At first he could not understand what she meant.
“I mean,” she said, seeing this in his eyes, “that until now I have belonged only to you. I have been a part of you. But I am going to have a child. To us that means that I shall belong altogether to your family and no more to my own.”
He had thought sometimes in the night of this moment. They had never spoken of it. He had been shy of speaking of it, and she had seemed to think only of their life together.
He had wondered, “How will she tell me?” For he had thought a good deal about his own sons, and even whether or not he wanted any sons. Daughters mattered less. He could marry them to good young Japanese men. But if he had sons, would they not be Chinese? And how could he explain to them why they were not living in their own country? There were times when he was afraid of his own unborn sons. And now Tama, when she told him there would be a child, spoke first of his family. He had told her very little about them and nothing of why his father had sent him away. None of his past, it seemed to him, had anything to do with her.

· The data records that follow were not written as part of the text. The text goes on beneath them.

/-- Rows of the register map, block TIME. -/
def regsTIME : List RegDef := [
  ⟨.TICK_COUNT, 0x10000, [], [⟨F.TICK_COUNT_TICK_COUNT, .ro, []⟩], 0x0⟩,
  ⟨.TICK_STATUS, 0x10008, [], [⟨F.TICK_STATUS_TICK_IDX, .ro, []⟩, ⟨F.TICK_STATUS_ACTIVE, .ro, []⟩, ⟨F.TICK_STATUS_SLEWING, .ro, []⟩, ⟨F.TICK_STATUS_REF_IN_USE, .ro, []⟩], 0x0⟩,
  ⟨.TICK_OVERRUN_CNT, 0x10010, [], [⟨F.TICK_OVERRUN_CNT_CNT, .rc, []⟩], 0x0⟩,
  ⟨.TICK_BUDGET, 0x10018, [], [⟨F.TICK_BUDGET_CMD_NS, .ro, []⟩, ⟨F.TICK_BUDGET_TASK_NS, .ro, []⟩, ⟨F.TICK_BUDGET_TRIM_NS, .ro, []⟩, ⟨F.TICK_BUDGET_TELEM_NS, .ro, []⟩], 0x0⟩,
  ⟨.DOM_INCR, 0x10040, [(0x40, 2)], [⟨F.DOM_INCR_INCR, .rw, []⟩], 0x1999999999a⟩,
  ⟨.DOM_TIME_NS, 0x10048, [(0x40, 2)], [⟨F.DOM_TIME_NS_FRAC, .ro, []⟩, ⟨F.DOM_TIME_NS_NS, .ro, []⟩], 0x0⟩,
  ⟨.DOM_TIME_SEC, 0x10050, [(0x40, 2)], [⟨F.DOM_TIME_SEC_SEC, .ro, []⟩], 0x0⟩,
  ⟨.DOM_ADJ, 0x10058, [(0x40, 2)], [⟨F.DOM_ADJ_ADJ, .wo, []⟩], 0x0⟩,
  ⟨.DOM_SET_SEC, 0x10060, [(0x40, 2)], [⟨F.DOM_SET_SEC_SEC, .wo, []⟩], 0x0⟩,
  ⟨.DOM_CTL, 0x10068, [(0x40, 2)], [⟨F.DOM_CTL_OWNER, .rwl, []⟩], 0x0⟩,
  ⟨.TS_OFFSET, 0x10100, [], [⟨F.TS_OFFSET_OUT_OFFSET, .ro, []⟩], 0x0⟩,
  ⟨.TS_CTL, 0x10108, [], [⟨F.TS_CTL_SLEW_PPB, .rw, [(1, 100)]⟩, ⟨F.TS_CTL_REF_SEL, .rw, []⟩, ⟨F.TS_CTL_REF_AUTO, .rw, []⟩], 0x164⟩,
  ⟨.PPS_OUT_CTL, 0x10180, [], [⟨F.PPS_OUT_CTL_EN, .rw, []⟩, ⟨F.PPS_OUT_CTL_WIDTH_TICKS, .rw, [(1, 50000)]⟩, ⟨F.PPS_OUT_CTL_OFFSET_NS, .rw, [(0, 999999999)]⟩], 0x14⟩,
  ⟨.PPS_IN_NS, 0x10200, [(0x40, 2), (0x10, 2)], [⟨F.DOM_TIME_NS_FRAC, .ro, []⟩, ⟨F.DOM_TIME_NS_NS, .ro, []⟩], 0x0⟩,
  ⟨.PPS_IN_SEC, 0x10208, [(0x40, 2), (0x10, 2)], [⟨F.DOM_TIME_SEC_SEC, .ro, []⟩], 0x0⟩,
  ⟨.PPS_IN_STAT, 0x10220, [(0x40, 2)], [⟨F.PPS_IN_STAT_EDGE_CNT, .rc, []⟩, ⟨F.PPS_IN_STAT_REJECT_CNT, .rc, []⟩], 0x0⟩,
  ⟨.TRIG_CTL, 0x10400, [(0x20, 16)], [⟨F.TRIG_CTL_ARM, .rw, []⟩, ⟨F.TRIG_CTL_DOM, .rw, [(0, 2)]⟩, ⟨F.TRIG_CTL_ACT, .rw, [(0, 5)]⟩, ⟨F.TRIG_CTL_ARG, .rw, []⟩, ⟨F.TRIG_CTL_PIN, .rw, [(0, 0), (4, 7)]⟩, ⟨F.TRIG_CTL_PULSE_TICKS, .rw, [(1, 65535)]⟩, ⟨F.TRIG_CTL_LATE, .w1c, []⟩, ⟨F.TRIG_CTL_MISSED_CNT, .ro, []⟩], 0x2000000⟩,
  ⟨.TRIG_TIME_NS, 0x10408, [(0x20, 16)], [⟨F.TRIG_NS_FRAC, .rw, []⟩, ⟨F.TRIG_NS_NS, .rw, []⟩], 0x0⟩,
  ⟨.TRIG_TIME_SEC, 0x10410, [(0x20, 16)], [⟨F.TRIG_SEC_SEC, .rw, []⟩], 0x0⟩,
  ⟨.TRIG_PERIOD, 0x10418, [(0x20, 16)], [⟨F.TRIG_PERIOD_PERIOD_NS, .rw, []⟩], 0x0⟩,
  ⟨.TP_CTL, 0x10800, [(0x40, 2)], [⟨F.TP_CTL_EN, .rw, []⟩, ⟨F.TP_CTL_FEC, .rw, []⟩, ⟨F.TP_CTL_HOST_COPY, .rw, []⟩, ⟨F.TP_CTL_MQ_RING, .rw, []⟩], 0x0⟩,
  ⟨.TP_LAT, 0x10808, [(0x40, 2)], [⟨F.TP_LAT_TX_LAT, .rw, []⟩, ⟨F.TP_LAT_RX_LAT, .rw, []⟩], 0x0⟩,
  ⟨.PAT_CTL_T, 0x10c00, [(0x40, 2)], [⟨F.PAT_CTL_GEN, .ro, []⟩, ⟨F.PAT_CTL_CHK, .ro, []⟩, ⟨F.PAT_CTL_SQ_HALF, .ro, []⟩, ⟨F.PAT_CTL_LOOP, .ro, []⟩, ⟨F.PAT_CTL_FORCED, .ro, []⟩], 0x100⟩,
  ⟨.PAT_STAT_T, 0x10c08, [(0x40, 2)], [⟨F.PAT_STAT_LOCK, .ro, []⟩, ⟨F.PAT_STAT_GEN_ACTIVE, .ro, []⟩, ⟨F.PAT_STAT_LOCK_LOSS, .rc, []⟩, ⟨F.PAT_STAT_SLIP_CNT, .rc, []⟩], 0x0⟩,
  ⟨.PAT_ERR_T, 0x10c10, [(0x40, 2)], [⟨F.PAT_ERR_CNT, .rc, []⟩], 0x0⟩,
  ⟨.PAT_BITS_T, 0x10c18, [(0x40, 2)], [⟨F.PAT_BITS_CNT, .rc, []⟩], 0x0⟩,
  ⟨.PAT_USER_T, 0x10c20, [(0x40, 2), (0x8, 2)], [⟨F.PAT_USER_BITS, .rw, []⟩], 0x0⟩,
  ⟨.PAT_USER2_T, 0x10c30, [(0x40, 2)], [⟨F.PAT_USER2_BITS, .rw, []⟩], 0x0⟩]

Besides, he was never sure she would understand if he told her. She had been taught so great a terror of the word revolution that whenever he had thought of telling her about himself, and he longed to tell her everything, he was afraid to do it, even though he now perceived he had never been a true revolutionist, as En-lan had been.
For En-lan was one of those who are born to be in rebellion somewhere and anywhere. If it had not been in his own country, it would have been abroad. In revolution he found his only satisfaction and peace. He did not love the people for whom he fought. He only loved the fight. But I-wan had loved the people more than the fight, and he perceived this in himself, that in his heart he hated fighting. It was more true, he reasoned, to tell Tama nothing and let her see him only as he now was, because this was he more than that I-wan had been who had gone with En-lan. He had never even told her why he had not taken her to his home.
“Shall we go to your home now?” she asked. “I-wan, why are you silent? Don’t you want the child?”
She had taken alarm at his uncertain looks, and he made haste to assure her.
“Of course I want the child!” he exclaimed. “I have thought a hundred times of this moment. No, I shall not take you home.”
“Why not?” she persisted. “It would be suitable for me to meet my father-in-law and my mother-in-law.”
“I thought you were a moga!” he retorted, trying to make his voice gay. “I thought modern girls didn’t want to meet their mothers-in-law.”
“I am moga, I-wan,” she declared. It always made him want to smile to hear this favorite declaration of hers. But now he would not even smile lest she be hurt. He was learning that this little Japanese wife of his did not like him to laugh at her.
“But there are some things which are only right,” he finished for her.
“How did you guess my words?” she asked.
He might have answered, “Because I have heard you say them before.” But this also he had learned not to say. Instead he said, “It is what you think, isn’t it?”
“Yes, and especially now,” she replied very gravely. And after an instant’s pause she went on, “When a woman is to have a child, it is strange, but her moga feelings are quieted. She thinks instead of old ways and of how she can protect the child. She thinks of family.”
“My family cannot protect him, I think,” he said in a low voice.
“But I thought your father was rich?” she inquired. “And you said he was powerful.”
He ought, he felt, to tell her that even his father’s wealth and power were perhaps not enough to protect a child born of a Japanese woman. But he could not. The words would destroy something in this quiet secure home. They would stay in her mind and hide in her heart like a disease. She would not be able to forget them, and at last she would hold them even against him. No, he could not say, loving her as he did with his whole heart, “My people hate yours, Tama”—not when together they were to unite into this child.